Lugar donde trabaja el joven en Oklahoma, Estados Unidos. Foto: Tomada de Facebook

«Aquí todo es en inglés y se me hizo muy difícil porque el idioma inglés no lo domino. Entonces comencé a trabajar en ganadería y en cultivos», dice el periodista, quien agrega que lo más difícil fue estar acostumbrado a agarrar «una cámara a venir a montarte a un tractor, montarte en un caballo y andar enlazando caballos, vacas y terneros» expresa con pesar Espinoza.

«Tanto que me cuidé para estudiar, trabajar, ser responsable en mi familia, ser responsable en el trabajo, llevar la noticia veraz y objetiva en Jinotega, y venir aquí a comenzar de cero sin dinero, sin personas que ya sabés que no estarás al lado con tu familia», lamenta el jinotegano.

Relaciones complicadas con sus padres y el deseo de retornar

El periodista revela que la relación con sus padres es compleja porque son jubilados de la Policía Nacional: «son personas del Frente Sandinista, que cuando yo inicié estuvieron en contra de mí». Además le advirtieron que no se metiera con el gobierno.

«Ellos no me recomiendan regresar porque saben que si regreso me van a meter preso o me van a desaparecer en Jinotega, o en cualquier parte de Nicaragua», comenta.

Expresa que tiene las intenciones de volver a su país como todos los exiliados para ver su familia, pero no puede ya que en «Jinotega las cosas son muy distintas que la capital porque se rigen a la ley del monte: si no haces caso, vas muerto como todos los campesinos que están muriendo. Te matan o vas preso», asegura.

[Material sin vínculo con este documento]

/-- A hearth: its stoker, its hob and what its monitors remember (R149 to R152, R163, R191 to R231). Its state, cause
and lane are in its HST registers. -/
structure Hearth where
  main : Thread := {}
  urg : Thread := {}
  /-- URGENT has the stoker (R207). -/
  urgOn : Bool := false
  /-- A program is started and has neither halted nor been stopped. -/
  running : Bool := false
  /-- What MAIN waits for at a wait instruction (R199). -/
  wait : Option Wait := none
  /-- Entry addresses of the image it runs: main, resume, urgent (R193, R207, R244). -/
  entMain : Nat := 0
  entRes : Nat := 0
  entUrg : Nat := 0
  /-- SR_START, and `now` at the start. -/
  start : Nat := 0
  startAt : Nat := 0
  /-- SR_CKSAMP and SR_RSYNC, as 64-bit counts. -/
  ckSamp : Nat := 0
  rsync : Nat := 0
  /-- The urgent mailbox, oldest first, and SR_UMBOX.OVF. -/
  umbox : List Word := []
  uovf : Bool := false
  /-- The SYS mailbox (R226, R228). -/
  sys : List Word := []
  /-- HIN is non-empty (R227). -/
  hin : Bool := false
  /-- The nine hob units, by number (R212). -/
  units : SMap HobUnit := []
  /-- Oven tickets, by number (R216, R217). -/
  ovens : SMap (Option OTicket) := []
  /-- Ashpit tickets, by number (R218, R219). -/
  ashes : SMap (Option ATicket) := []
  /-- The sample number written for the next checkpoint commit (R167). -/
  ckLo : Word := 0
  ckHi : Word := 0
  /-- TI transfers of DEINT outstanding, at most 6 (R152). -/
  tiOut : Nat := 0
  /-- The pair (key, index) of the last unit, as key × 65,536 + index (R224). -/
  lastUnit : Option Nat := none
  /-- SR_FLBAD: units discarded because their pair did not increase (R224). -/
  flbad : Nat := 0
  /-- The output queue: units that have not reached the draw line yet, oldest first, at most 64 (R223). -/
  flq : List DUnit := []
  /-- The INPUT FIFO, oldest first, and the samples lost since the last CAPTURE (R214). -/
  fifo : List Sample := []
  lost : Nat := 0
  /-- S of R221 and the DEVTIME at which it arrived (R19). -/
  smp : Nat := 0
  smpT : Nat := 0
  /-- A sample has entered the FIFO since the previous yield (R222). -/
  newSmp : Bool := false
  /-- Armed watches, by number (R207, R212). -/
  watches : SMap (Option Watch) := []
  /-- A pattern is loaded for the correlator, and a constellation for the demapper (R151, R212). -/
  patLoaded : Bool := false
  conLoaded : Bool := false
  /-- LLRs the demapper gives for a cell, from the constellation loaded (log 96). -/
  llrs : Nat := 0
  /-- Derotator frequency and its 32-bit phase accumulator, resampler ratio in use, the low bits that wait, and the phase
  of the interpolator in 2^−47 output samples (R151, R212). -/
  freq : Word := 0
  phase : Word := 0
  ratio : Nat := 0
  ratioLo : Word := 0
  interp : Nat := 0
  /-- The posting buffer of syswr, oldest first, at most 4 (R231). -/
  posted : List (Nat × Word) := []
  /-- LRB and mailbox words it has written while another hearth feeds the lane: it reads them back (R231). -/
  own : SMap Word := []
  /-- Applies of the lane page in the lane's history that its program has made in its replay (R168). -/
  applied : Nat := 0
  /-- Instruction memory, data memory and the hob buffer (R152, R192, R193). -/
  imem : Memory := []
  dmem : Memory := []
  hob : Memory := []
  /-- The set of TI pages the hearth uses (R306, R308). -/
  set : Option Nat := none
  /-- The next backlog sample to deliver while it replays; none when its input is live (R173). -/
  replay : Option Nat := none
  /-- `now` of the last retirement and of the last completed tick (R163). -/
  lastRetire : Nat := 0
  lastTick : Nat := 0
  /-- Corrected errors: `now` of each within the last second (R163, cause 8). -/
  cerrs : List Nat := []
  /-- The last transforms that failed the energy check, newest first: true a failure (R163, cause 4), and FAULT_T of the
  first failing one. -/
  fftFails : List Bool := []
  fftFirst : Nat := 0
  /-- `now` of the last link parity error, plus one (R163, cause 7). -/
  linkAt : Nat := 0
  /-- It passed its most recent BIST (R153). -/
  passed : Bool := false
  /-- The state it held before a test, and why it is tested: 0 none, 1 start-up, 2 rolling, 3 host, 4 after a stall. -/
  before : Nat := 0
  testKind : Nat := 0
deriving DecidableEq, Repr
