-- ==== Sys2Proof/Machine/MigOps.lean ====
section
/-! DEFINITION. Starting and stopping lane programs (R155, R156, R184, R193, R234, R241), the pools they draw on (R306 to
R309), declaring a hearth failed (R163, R171, R182), choosing a spare (R27, R28), settling a resuming hearth's units
(R170 to R176), and shadows (R180 to R183). -/

namespace Sys2Proof.Machine

/-- A hearth's record, a lane's record, changed by a function. -/
def Dev.updHearth (d : Dev) (h : Nat) (f : Hearth → Hearth) : Dev := d.setHearth h (f (d.hearth h))
def Dev.updLane (d : Dev) (n : Nat) (f : Lane → Lane) : Dev := d.setLane n (f (d.lane n))

/-! ## Images (R243 to R245) and their damage (R241) -/

/-- An entry of an image's section table. -/
structure Sec where
  kind : Nat
  off : Nat
  addr : Nat
  len : Nat

/-- The sections of an image that NSEC names. -/
def Dev.imgSecs (d : Dev) (s : Nat) : List Sec :=
  (List.range (min 8 (d.imgByte s 0x20))).map (fun i =>
    let o := 0x80 + 16 * i
    ⟨d.imgByte s o, d.img32 s (o + 4), d.img32 s (o + 8), d.img32 s (o + 12)⟩)

/-- The contents of a section, as a memory from an address. -/
def Dev.imgSec (d : Dev) (s : Nat) (x : Sec) (b : Nat) : Memory :=
  let a := s * 0x8000 + x.off
  if d.store.erasing.any (fun k => decide (k * 0x8000 < a + x.len) && decide (a < (k + 1) * 0x8000)) then
    Memory.writeList [] b ((List.range x.len).map (fun i => d.storeByte (a + i)))
  else Memory.window d.store.mem a x.len b

/-- IMEM as a start loads it: TEXT from address 0 (R193, R245). -/
def Dev.imgText (d : Dev) (s : Nat) : Memory :=
  match (d.imgSecs s).find? (fun x => x.kind == 1) with
  | some x => d.imgSec s x 0
  | none => []

/-- DMEM as a COLD start loads it: cleared, then every DATA section (R193). -/
def Dev.imgData (d : Dev) (s : Nat) : Memory :=
  ((d.imgSecs s).filter (fun x => x.kind == 2)).foldl (fun m x => Memory.paste m x.addr x.len (d.imgSec s x x.addr)) []

/-- The first double-bit error in either copy of a verified image (R241). -/
def Dev.slotBad (d : Dev) (k : Nat) : Dev :=
  if d.slotState k = 2 then ((d.set (Reg.PST_SLOT_STATE k) 4).raise Reg.PST_EVT 2).sootE 1 0x11 0xD002 k else d

/-- What a load's read of the image finds; true when some word cannot be had from either copy (R241). -/
def Dev.loadDamage (d : Dev) (k : Nat) (dmg : Damage) : Bool × Dev :=
  match dmg with
  | .intact => (false, d)
  | .oneCopy => (false, d.slotBad k)
  | .bothCopies => (true, (d.slotBad k).sootE 2 0x11 0xD003 k)

/-! ## Retirement (R36, R153) -/

/-- A hearth is retired: counted, and raised. -/
def Dev.retireHearth (d : Dev) (h : Nat) : Dev :=
  ((d.incSat Reg.SYS_MARGIN_RETIRED 1).setHstate h stRetired none).raise Reg.HMG_EVT 3

/-! ## Stopping and starting a program (R193, R204, R236) -/

/-- Oven requests of a hearth withdrawn from the queues; one in progress completes and is discarded (R171). -/
def Dev.withdraw (d : Dev) (h : Nat) : Dev :=
  { d with pool := { d.pool with
      ldpc := d.pool.ldpc.filter (fun r => r.hearth != h)
      trellis := d.pool.trellis.filter (fun r => r.hearth != h)
      busy := d.pool.busy.map (fun c => (c.1, c.2.map (fun r => if r.hearth = h then { r with dropped := true } else r))) } }

/-- Oven requests of a hearth complete, and their results are discarded (R204, R236). -/
def Dev.discardOven (d : Dev) (h : Nat) : Dev :=
  let f := fun (r : OReq) => if r.hearth = h then { r with dropped := true } else r
  { d with pool := { d.pool with
      ldpc := d.pool.ldpc.map f, trellis := d.pool.trellis.map f, busy := d.pool.busy.map (fun c => (c.1, c.2.map f)) } }

/-- The hob units stop and their queues are emptied. -/
def Hearth.hobStop (x : Hearth) : Hearth :=
  { x with units := x.units.map (fun c => (c.1, { c.2 with queue := [], running := none })) }

/-- Both threads and the hob stop; requests outstanding complete unseen (R204, R236). -/
def Dev.haltHearth (d : Dev) (h : Nat) : Dev :=
  (d.updHearth h (fun x => { x.hobStop with running := false, wait := none, urgOn := false, replay := none, ovens := [] })).discardOven h

/-- The hearths that serve a lane in any role. -/
def Dev.laneHearths (d : Dev) (n : Nat) : List Nat :=
  (List.range d.part.hearths).filter (fun h => d.laneOf h == some n)

/-- The program of a lane stops on every hearth that runs it (R204, R236): it starts again only by RESTART, a new program or EN, and
declares no demand (R161); event bits of LANE_STAT are raised together. -/
def Dev.haltLane (d : Dev) (n : Nat) (bits : List Nat) : Dev :=
  let d := ((d.laneHearths n).foldl (fun d h => d.haltHearth h) d).updLane n (fun x => { x with halted := true })
  ((d.wr (Reg.LANE_OVDEM n) 0).refreshMargin).raiseUnit (Reg.LANE_STAT n) 0 bits

/-- A failed hearth stops: its queued oven requests are withdrawn, and nothing of its requests is seen (R171). -/
def Dev.killHearth (d : Dev) (h : Nat) : Dev :=
  (d.updHearth h (fun x => { x.hobStop with
    running := false, wait := none, urgOn := false, replay := none, ovens := [], ashes := [], tiOut := 0, fifo := [],
    flq := [] })).withdraw h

Paco asegura sentir mucho pesar de no poder contactar a su padres y saber de ellos, porque sabe que no están de acuerdo con la decisión que tomó en 2018 de reportar la crisis sociopolítica que vivía el país y la represión estatal.

Eso, sumado al drástico cambio de vida y la soledad en un país prácticamente desconocido para él, le frustra mucho.

«Hay días que no puedo dormir por la ansiedad, porque se me vienen recuerdos de los muchachos, de mi familia, de mi trabajo que es lo que más amo», lamentó Paco Espinoza.